Data in this exercise:
-- ==== Sys2Proof/Machine/Sample.lean ====
section
/-! DEFINITION. The residual codes Q0 to Q7 (rules R104, R167 to R170, R180): each dequantizes with the slice's scale
factor, runs one SAMPLE sub-step on channel `CI` and appends its sample. They are total (rule R180); the capacity of the
buffers is checked by the SLC step they belong to (rule R238; log entries 10 and 11). -/

namespace Sys2Proof
namespace Machine

open Host (Outcome)

/-- Q0: residual 0.75 (rules R167, R180). -/
def execQ0 (s : State) : Outcome State Fault Refusal := .next (sampleStep 0 s)

/-- Q1: residual -0.75 (rules R167, R180). -/
def execQ1 (s : State) : Outcome State Fault Refusal := .next (sampleStep 1 s)

/-- Q2: residual 2.5 (rules R167, R180). -/
def execQ2 (s : State) : Outcome State Fault Refusal := .next (sampleStep 2 s)

/-- Q3: residual -2.5 (rules R167, R180). -/
def execQ3 (s : State) : Outcome State Fault Refusal := .next (sampleStep 3 s)

/-- Q4: residual 4.5 (rules R167, R180). -/
def execQ4 (s : State) : Outcome State Fault Refusal := .next (sampleStep 4 s)

/-- Q5: residual -4.5 (rules R167, R180). -/
def execQ5 (s : State) : Outcome State Fault Refusal := .next (sampleStep 5 s)

/-- Q6: residual 7.0 (rules R167, R180). -/
def execQ6 (s : State) : Outcome State Fault Refusal := .next (sampleStep 6 s)

/-- Q7: residual -7.0 (rules R167, R180). -/
def execQ7 (s : State) : Outcome State Fault Refusal := .next (sampleStep 7 s)

end Machine
end Sys2Proof
end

Task to carry out:
The entries above hold a line with "open Host (Outcome)" and a later line with "def execQ1 (s". Write out exactly those lines and all lines between, nothing more.

Completed task:
open Host (Outcome)

/-- Q0: residual 0.75 (rules R167, R180). -/
def execQ0 (s : State) : Outcome State Fault Refusal := .next (sampleStep 0 s)

/-- Q1: residual -0.75 (rules R167, R180). -/
def execQ1 (s : State) : Outcome State Fault Refusal := .next (sampleStep 1 s)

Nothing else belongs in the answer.